Francisco, restaurant meal prices and delivery times, and so on. All of this

data can be collected, organized, analyzed, and tested using Statistics.

I believe I will use Statistics often in my nursing career. A major time

that comes to mind is during research. Nursing is constantly changing and

improving by evidence-based practice, so being able to read and understand

research papers or conduct individual research projects is extremely

important. Collecting and organizing data isnt too difficult; the challenging

part is figuring out what the results are and what they mean. This class

helped me to develop those skills (although I feel I still have a long way to

go), as well as problem solving and critical thinking skills.
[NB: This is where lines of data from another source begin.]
/-- The gate (20_memory.md R70, R71): while a transaction stays open, no step inside the block changes the measurement
latches (slots 4 to 13), the TIME, ALARM and CORR slots (19 to 30), slot 31, the pointer, the phase or the direction.
Nothing is said of STATUS, DIN, NVCTL and `mem`, which the block may change under an open transaction (20_memory.md
R76, 46_boundary_modules.md R305). -/
def Obligations.OpenTransactionFreezesFields : Prop :=
  ∀ (is : List Instr) (s u : State), (∀ i ∈ is, i.isInternalStep = true) → runs is s = some u →
    u.bus.inTransfer = true →
    (∀ k : Fin 32, (4 ≤ k.val ∧ k.val ≤ 13) ∨ 19 ≤ k.val → u.slot k = s.slot k) ∧
    u.bus.ptr = s.bus.ptr ∧ u.bus.phase = s.bus.phase ∧ u.bus.dir = s.bus.dir ∧ s.bus.inTransfer = true

/-- A read of a measurement, high byte then low byte of one transaction, sends the two halves of one result, whatever
steps of the block fall between the two fetches (20_memory.md R79). The high byte is fetched by the start of the read
(40_register_bus.md R133, the ordinary 16-bit read of 30_encoding.md R95) or by an acknowledge within it (R137), the
low byte by the next acknowledge; `q` is the pointer of the first fetch, which leaves `q + 1`. -/
def Obligations.MeasurementReadIsOneResult : Prop :=
  ∀ (is : List Instr) (j : Fin 5) (q : Half) (first : Instr) (s s' u u' : State), s.bus.mode = .active →
    first = .startR ∨ (first = .rdAck ∧ s.bus.phase = .data ∧ s.bus.dir = .r) →
    exec first s = .next s' → s'.bus.ptr = q + 1#16 → 4096 ≤ q.toNat → q.toNat % 32 = (highSlot j).val →
    (∀ i ∈ is, i.isInternalStep = true) → runs is s' = some u → u.bus.phase = .data → exec .rdAck u = .next u' →
    s'.out = (if first = .startR then [.ack, .tx (hiByte (resultAt s j))] else [.tx (hiByte (resultAt s j))]) ∧
    u'.out = [.tx (loByte (resultAt s j))]

/-! ## Composite operations of the host (30_encoding.md R110; uninterrupted: assumption log 10) -/

/-- `setptr`, `write8`, `write16`, `write32` and `nvwrite` (30_encoding.md R94, R110): the bytes are written one after
the other from the address on, most significant first, every byte is acknowledged, the pointer is left after the
last one and the transaction is closed. -/
def Obligations.HostWritesBytesInOrder : Prop :=
  ∀ (a h : Half) (b : Byte) (w : Word) (l d : List Byte) (i : Instr) (s : State), s.bus.mode = .active →
    (i, d) ∈ [(.setptr a, []), (.write8 a b, [b]), (.write16 a h, bytes16 h), (.write32 a w, bytes32 w),
      (.nvwrite a l, l)] →
    ∃ n, (s.bus.phase ≠ .addrLo → n = s.draws) ∧
      exec i s = .next { writeRun a d s with
        bus := { s.bus with
          dir := .w, phase := .idle, inTransfer := false, ack := false, addrHi := hiByte a
          ptr := a + BitVec.ofNat 16 d.length }
        draws := n
        out := List.replicate (3 + d.length) .ack }

/-- `read8`, `read16`, `read32` and `nvread` (30_encoding.md R95, R110): the bytes from the address on are fetched one
after the other with their side effects and sent, as many as asked for, and the transaction is closed. -/
def Obligations.HostReadsBytesInOrder : Prop :=
  ∀ (a : Half) (m n : Nat) (i : Instr) (s : State), s.bus.mode = .active → 1 ≤ m →
    (i, n) ∈ [(.read8 a, 1), (.read16 a, 2), (.read32 a, 4), (.nvread a m, m)] →
    ∃ t, exec i s = .next t ∧ t.sent = (readRun a n s).1 ∧ (s.bus.phase ≠ .addrLo → t.draws = s.draws) ∧
      t = { (readRun a n s).2 with
        bus := { s.bus with
          dir := .r, phase := .idle, inTransfer := false, ack := false, addrHi := hiByte a
          ptr := a + BitVec.ofNat 16 n }
        draws := t.draws
        out := t.out }

/-- Each of the two operations runs uninterrupted (assumption log 10): bytes written to the persistent region with
`nvwrite` are the bytes that `nvread` at the same address returns, and every other byte of `mem` is as before
(20_memory.md R73, 30_encoding.md R110). -/
def Obligations.PersistentWriteReadsBack : Prop :=
  ∀ (a : Half) (d : List Byte) (s : State), s.bus.mode = .active → d ≠ [] → a.toNat + d.length ≤ 4096 →
    ∃ t u, exec (.nvwrite a d) s = .next t ∧ exec (.nvread a d.length) t = .next u ∧ u.sent = d ∧
      (∀ x, Memory.read t.mem x =
        if h : a.toNat ≤ x ∧ x < a.toNat + d.length then d[x - a.toNat]'(by omega) else Memory.read s.mem x) ∧
      u.mem = t.mem ∧ u.slots = s.slots

/-! ## Scheduler, super-loop, watchdog, resets -/

/-- `TICK` (41_tick_scheduler.md R180 to R183, R185): the sub-tick counts modulo TICKS_PER_MS, the millisecond counter
advances where it wraps, each consumer is clocked where the sub-tick is its phase, its flag raised where its
down-counter is 0 (and kept where it was set), and the watchdog count saturates. -/
def Obligations.TickDecimatesFlags : Prop :=
  ∀ s : State, s.halted = false →
    ∃ t, exec .tick s = .next t ∧
      t.sched.sub = (s.sched.sub + 1) % s.cfg.ticksPerMs ∧
      t.sched.ms = (if t.sched.sub = 0 then s.sched.ms + 1#32 else s.sched.ms) ∧
      (∀ i, t.sched.flag.get i =
        (s.sched.flag.get i || decide (t.sched.sub = s.cfg.phase.get i ∧ s.sched.dec.get i = 0))) ∧
      (∀ i, t.sched.dec.get i =
        if t.sched.sub = s.cfg.phase.get i then
          (if s.sched.dec.get i = 0 then s.cfg.period.get i - 1 else s.sched.dec.get i - 1)
        else s.sched.dec.get i) ∧
      t.wdtCnt = min (s.wdtCnt + 1) s.cfg.wdtTicks ∧
      t = { s with sched := t.sched, wdtCnt := t.wdtCnt }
All those skills are

so important in nursing! When I first registered for this class I thought, What

does Statistics have to do with nursing? I already took College Algebra, why

do I have to take this class too? However, now I see why they require it and
I am appreciative of the knowledge this class offers. Of course, not many

people enjoy taking math classes but I really do see the significance in this

one and how it can and will help me succeed in my nursing career.